◆ Activity
Could you restate word for word every line of the records below, from the first one to the one holding "STATUS after a command on a unit. -/"?

Start of Record set

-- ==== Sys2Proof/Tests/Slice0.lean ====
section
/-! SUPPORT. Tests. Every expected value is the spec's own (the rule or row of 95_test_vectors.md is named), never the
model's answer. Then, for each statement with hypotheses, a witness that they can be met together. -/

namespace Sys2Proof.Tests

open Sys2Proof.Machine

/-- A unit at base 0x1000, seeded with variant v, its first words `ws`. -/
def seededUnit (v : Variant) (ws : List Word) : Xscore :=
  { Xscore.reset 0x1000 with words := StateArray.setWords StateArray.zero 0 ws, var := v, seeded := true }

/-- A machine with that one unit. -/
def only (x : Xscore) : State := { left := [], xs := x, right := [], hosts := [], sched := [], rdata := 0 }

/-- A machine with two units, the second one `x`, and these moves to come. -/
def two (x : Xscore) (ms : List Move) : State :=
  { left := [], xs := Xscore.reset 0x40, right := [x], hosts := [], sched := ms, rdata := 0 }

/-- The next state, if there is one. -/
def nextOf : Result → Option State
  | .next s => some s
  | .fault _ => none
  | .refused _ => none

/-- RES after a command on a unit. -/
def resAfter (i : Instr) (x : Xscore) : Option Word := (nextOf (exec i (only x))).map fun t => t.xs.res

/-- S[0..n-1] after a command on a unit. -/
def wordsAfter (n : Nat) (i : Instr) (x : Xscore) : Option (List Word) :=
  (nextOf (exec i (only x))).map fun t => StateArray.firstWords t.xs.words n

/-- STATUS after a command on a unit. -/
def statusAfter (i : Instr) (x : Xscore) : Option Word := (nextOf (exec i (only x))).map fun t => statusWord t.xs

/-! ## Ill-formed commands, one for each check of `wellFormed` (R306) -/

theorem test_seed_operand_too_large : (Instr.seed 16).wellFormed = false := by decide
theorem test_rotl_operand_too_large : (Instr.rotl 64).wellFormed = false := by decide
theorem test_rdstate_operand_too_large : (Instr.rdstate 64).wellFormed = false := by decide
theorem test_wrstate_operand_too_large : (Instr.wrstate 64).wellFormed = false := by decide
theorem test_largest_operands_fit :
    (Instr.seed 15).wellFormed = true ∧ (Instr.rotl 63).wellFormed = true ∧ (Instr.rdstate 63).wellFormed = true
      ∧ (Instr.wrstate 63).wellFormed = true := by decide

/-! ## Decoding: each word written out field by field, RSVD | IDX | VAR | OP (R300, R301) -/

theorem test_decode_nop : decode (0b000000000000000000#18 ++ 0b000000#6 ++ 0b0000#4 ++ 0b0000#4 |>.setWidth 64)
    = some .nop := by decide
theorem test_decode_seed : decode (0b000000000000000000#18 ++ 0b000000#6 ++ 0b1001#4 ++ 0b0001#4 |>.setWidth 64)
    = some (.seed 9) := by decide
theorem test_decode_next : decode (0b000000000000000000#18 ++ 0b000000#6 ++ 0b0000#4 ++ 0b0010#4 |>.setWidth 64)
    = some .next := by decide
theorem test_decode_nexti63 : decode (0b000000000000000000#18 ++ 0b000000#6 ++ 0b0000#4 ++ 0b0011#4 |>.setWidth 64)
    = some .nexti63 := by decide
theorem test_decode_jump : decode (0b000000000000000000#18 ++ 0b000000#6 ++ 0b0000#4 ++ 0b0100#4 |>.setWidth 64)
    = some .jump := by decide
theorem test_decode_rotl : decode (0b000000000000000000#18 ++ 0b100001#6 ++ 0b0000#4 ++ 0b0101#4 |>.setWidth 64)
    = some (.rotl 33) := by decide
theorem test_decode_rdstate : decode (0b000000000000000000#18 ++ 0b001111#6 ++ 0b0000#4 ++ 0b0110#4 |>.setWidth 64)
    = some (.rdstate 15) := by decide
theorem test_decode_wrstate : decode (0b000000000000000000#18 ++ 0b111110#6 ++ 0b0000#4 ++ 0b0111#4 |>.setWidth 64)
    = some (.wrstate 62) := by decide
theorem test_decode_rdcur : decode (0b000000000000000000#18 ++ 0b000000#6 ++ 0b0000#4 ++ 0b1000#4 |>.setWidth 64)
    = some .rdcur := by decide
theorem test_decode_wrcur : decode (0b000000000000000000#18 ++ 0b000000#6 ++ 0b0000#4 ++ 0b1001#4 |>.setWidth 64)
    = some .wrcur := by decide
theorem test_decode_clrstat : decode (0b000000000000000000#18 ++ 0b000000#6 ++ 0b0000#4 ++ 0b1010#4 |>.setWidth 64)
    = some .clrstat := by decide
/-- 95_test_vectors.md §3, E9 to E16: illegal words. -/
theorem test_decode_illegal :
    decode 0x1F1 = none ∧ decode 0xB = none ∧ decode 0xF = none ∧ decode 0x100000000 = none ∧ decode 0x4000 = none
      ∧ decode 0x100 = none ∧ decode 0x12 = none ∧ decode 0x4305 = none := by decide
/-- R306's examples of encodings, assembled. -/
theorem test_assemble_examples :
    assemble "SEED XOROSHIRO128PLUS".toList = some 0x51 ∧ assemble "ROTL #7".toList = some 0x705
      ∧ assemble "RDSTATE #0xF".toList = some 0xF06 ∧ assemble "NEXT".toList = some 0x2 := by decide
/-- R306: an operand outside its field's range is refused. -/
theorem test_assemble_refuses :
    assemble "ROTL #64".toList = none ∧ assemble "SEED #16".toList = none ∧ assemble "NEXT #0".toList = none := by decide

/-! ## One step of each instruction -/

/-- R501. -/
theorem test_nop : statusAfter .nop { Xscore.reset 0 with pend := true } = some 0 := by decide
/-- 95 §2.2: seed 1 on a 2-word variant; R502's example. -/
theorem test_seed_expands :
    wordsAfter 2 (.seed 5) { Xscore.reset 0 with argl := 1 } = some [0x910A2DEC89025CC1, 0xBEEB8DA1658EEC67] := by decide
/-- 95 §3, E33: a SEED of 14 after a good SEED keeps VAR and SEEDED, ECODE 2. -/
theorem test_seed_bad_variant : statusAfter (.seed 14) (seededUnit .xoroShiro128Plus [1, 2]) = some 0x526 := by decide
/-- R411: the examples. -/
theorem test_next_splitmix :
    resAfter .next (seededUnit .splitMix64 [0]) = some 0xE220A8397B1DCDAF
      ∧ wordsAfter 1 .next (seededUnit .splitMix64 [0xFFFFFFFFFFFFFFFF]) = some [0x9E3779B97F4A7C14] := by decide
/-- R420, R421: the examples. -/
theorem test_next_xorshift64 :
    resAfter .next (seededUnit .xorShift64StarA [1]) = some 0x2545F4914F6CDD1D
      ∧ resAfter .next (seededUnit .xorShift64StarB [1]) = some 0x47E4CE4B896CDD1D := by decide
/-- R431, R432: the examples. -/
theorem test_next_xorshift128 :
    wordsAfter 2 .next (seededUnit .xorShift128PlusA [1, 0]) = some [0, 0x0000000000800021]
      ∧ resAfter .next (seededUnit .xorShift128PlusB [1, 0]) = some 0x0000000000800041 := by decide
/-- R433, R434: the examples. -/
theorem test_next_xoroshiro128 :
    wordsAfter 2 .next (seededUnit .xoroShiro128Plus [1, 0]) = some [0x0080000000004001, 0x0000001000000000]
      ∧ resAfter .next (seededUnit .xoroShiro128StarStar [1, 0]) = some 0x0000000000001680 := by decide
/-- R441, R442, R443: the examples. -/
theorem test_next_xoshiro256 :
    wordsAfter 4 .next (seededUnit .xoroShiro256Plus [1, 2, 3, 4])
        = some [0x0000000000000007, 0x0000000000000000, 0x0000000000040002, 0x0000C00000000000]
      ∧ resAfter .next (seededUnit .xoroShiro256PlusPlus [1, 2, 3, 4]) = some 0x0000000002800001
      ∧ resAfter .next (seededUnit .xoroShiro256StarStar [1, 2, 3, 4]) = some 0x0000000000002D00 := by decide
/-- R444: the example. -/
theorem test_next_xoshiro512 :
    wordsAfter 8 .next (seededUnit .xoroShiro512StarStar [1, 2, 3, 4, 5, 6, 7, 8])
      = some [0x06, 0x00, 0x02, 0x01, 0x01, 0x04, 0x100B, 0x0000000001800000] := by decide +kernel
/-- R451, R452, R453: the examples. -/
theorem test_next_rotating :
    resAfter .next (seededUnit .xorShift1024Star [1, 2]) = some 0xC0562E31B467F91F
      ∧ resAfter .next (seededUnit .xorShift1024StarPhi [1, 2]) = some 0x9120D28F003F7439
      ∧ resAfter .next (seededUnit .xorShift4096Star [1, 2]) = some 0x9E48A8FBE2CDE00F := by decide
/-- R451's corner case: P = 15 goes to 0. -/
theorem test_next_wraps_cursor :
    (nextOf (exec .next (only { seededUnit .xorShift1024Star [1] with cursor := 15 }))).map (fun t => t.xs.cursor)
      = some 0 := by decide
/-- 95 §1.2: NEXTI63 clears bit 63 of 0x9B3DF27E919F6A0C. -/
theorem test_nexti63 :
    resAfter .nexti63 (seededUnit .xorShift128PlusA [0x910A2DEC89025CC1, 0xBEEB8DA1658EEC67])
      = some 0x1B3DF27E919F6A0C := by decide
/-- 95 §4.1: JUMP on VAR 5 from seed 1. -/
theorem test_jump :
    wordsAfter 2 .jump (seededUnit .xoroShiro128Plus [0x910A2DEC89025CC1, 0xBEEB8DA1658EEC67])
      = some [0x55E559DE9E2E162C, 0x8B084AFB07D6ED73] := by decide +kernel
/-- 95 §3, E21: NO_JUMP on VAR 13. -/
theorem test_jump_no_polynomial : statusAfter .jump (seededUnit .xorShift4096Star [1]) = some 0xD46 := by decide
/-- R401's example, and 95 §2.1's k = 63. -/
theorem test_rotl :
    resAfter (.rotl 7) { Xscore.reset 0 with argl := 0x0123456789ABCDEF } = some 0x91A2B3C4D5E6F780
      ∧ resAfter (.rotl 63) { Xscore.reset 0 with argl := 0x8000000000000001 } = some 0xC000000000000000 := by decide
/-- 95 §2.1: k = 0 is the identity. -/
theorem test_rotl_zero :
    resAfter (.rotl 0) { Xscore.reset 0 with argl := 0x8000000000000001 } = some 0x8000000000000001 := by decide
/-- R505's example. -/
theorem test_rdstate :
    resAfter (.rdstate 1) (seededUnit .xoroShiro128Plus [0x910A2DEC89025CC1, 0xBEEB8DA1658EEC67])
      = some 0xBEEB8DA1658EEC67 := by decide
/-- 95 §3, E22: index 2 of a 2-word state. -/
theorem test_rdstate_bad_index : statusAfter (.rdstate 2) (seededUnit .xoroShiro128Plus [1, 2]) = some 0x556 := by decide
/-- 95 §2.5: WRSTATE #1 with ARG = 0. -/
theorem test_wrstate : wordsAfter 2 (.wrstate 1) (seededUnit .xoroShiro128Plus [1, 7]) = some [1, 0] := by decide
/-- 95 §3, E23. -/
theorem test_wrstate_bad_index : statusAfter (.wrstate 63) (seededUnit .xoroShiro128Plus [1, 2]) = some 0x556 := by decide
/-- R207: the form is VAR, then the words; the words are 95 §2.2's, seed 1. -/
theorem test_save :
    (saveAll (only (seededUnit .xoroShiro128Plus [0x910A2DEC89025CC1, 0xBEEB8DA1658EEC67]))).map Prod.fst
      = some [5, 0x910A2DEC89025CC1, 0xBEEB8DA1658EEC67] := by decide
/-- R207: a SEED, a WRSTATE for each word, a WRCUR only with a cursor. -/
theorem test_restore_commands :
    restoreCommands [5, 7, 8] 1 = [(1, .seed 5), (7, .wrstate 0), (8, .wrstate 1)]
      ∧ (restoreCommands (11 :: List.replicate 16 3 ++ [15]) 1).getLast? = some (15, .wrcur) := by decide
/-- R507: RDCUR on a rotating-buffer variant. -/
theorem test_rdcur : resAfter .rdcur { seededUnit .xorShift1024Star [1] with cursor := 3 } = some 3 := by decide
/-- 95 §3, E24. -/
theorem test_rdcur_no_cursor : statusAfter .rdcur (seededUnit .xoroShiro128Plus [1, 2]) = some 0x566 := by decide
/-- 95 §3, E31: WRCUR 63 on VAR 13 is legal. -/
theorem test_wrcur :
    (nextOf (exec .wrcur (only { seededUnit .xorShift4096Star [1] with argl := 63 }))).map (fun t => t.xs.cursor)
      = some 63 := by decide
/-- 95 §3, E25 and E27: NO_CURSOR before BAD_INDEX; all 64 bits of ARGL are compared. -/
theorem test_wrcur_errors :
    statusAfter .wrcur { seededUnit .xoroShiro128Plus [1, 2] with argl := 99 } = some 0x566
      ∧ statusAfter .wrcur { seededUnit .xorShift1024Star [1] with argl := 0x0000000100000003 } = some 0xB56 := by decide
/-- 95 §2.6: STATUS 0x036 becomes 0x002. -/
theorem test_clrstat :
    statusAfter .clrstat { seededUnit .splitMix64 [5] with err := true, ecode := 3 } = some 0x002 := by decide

End of Record set

◆ Reply
-- ==== Sys2Proof/Tests/Slice0.lean ====
section
/-! SUPPORT. Tests. Every expected value is the spec's own (the rule or row of 95_test_vectors.md is named), never the
model's answer. Then, for each statement with hypotheses, a witness that they can be met together. -/

namespace Sys2Proof.Tests

open Sys2Proof.Machine

/-- A unit at base 0x1000, seeded with variant v, its first words `ws`. -/
def seededUnit (v : Variant) (ws : List Word) : Xscore :=
  { Xscore.reset 0x1000 with words := StateArray.setWords StateArray.zero 0 ws, var := v, seeded := true }

/-- A machine with that one unit. -/
def only (x : Xscore) : State := { left := [], xs := x, right := [], hosts := [], sched := [], rdata := 0 }

/-- A machine with two units, the second one `x`, and these moves to come. -/
def two (x : Xscore) (ms : List Move) : State :=
  { left := [], xs := Xscore.reset 0x40, right := [x], hosts := [], sched := ms, rdata := 0 }

/-- The next state, if there is one. -/
def nextOf : Result → Option State
  | .next s => some s
  | .fault _ => none
  | .refused _ => none

/-- RES after a command on a unit. -/
def resAfter (i : Instr) (x : Xscore) : Option Word := (nextOf (exec i (only x))).map fun t => t.xs.res

/-- S[0..n-1] after a command on a unit. -/
def wordsAfter (n : Nat) (i : Instr) (x : Xscore) : Option (List Word) :=
  (nextOf (exec i (only x))).map fun t => StateArray.firstWords t.xs.words n

/-- STATUS after a command on a unit. -/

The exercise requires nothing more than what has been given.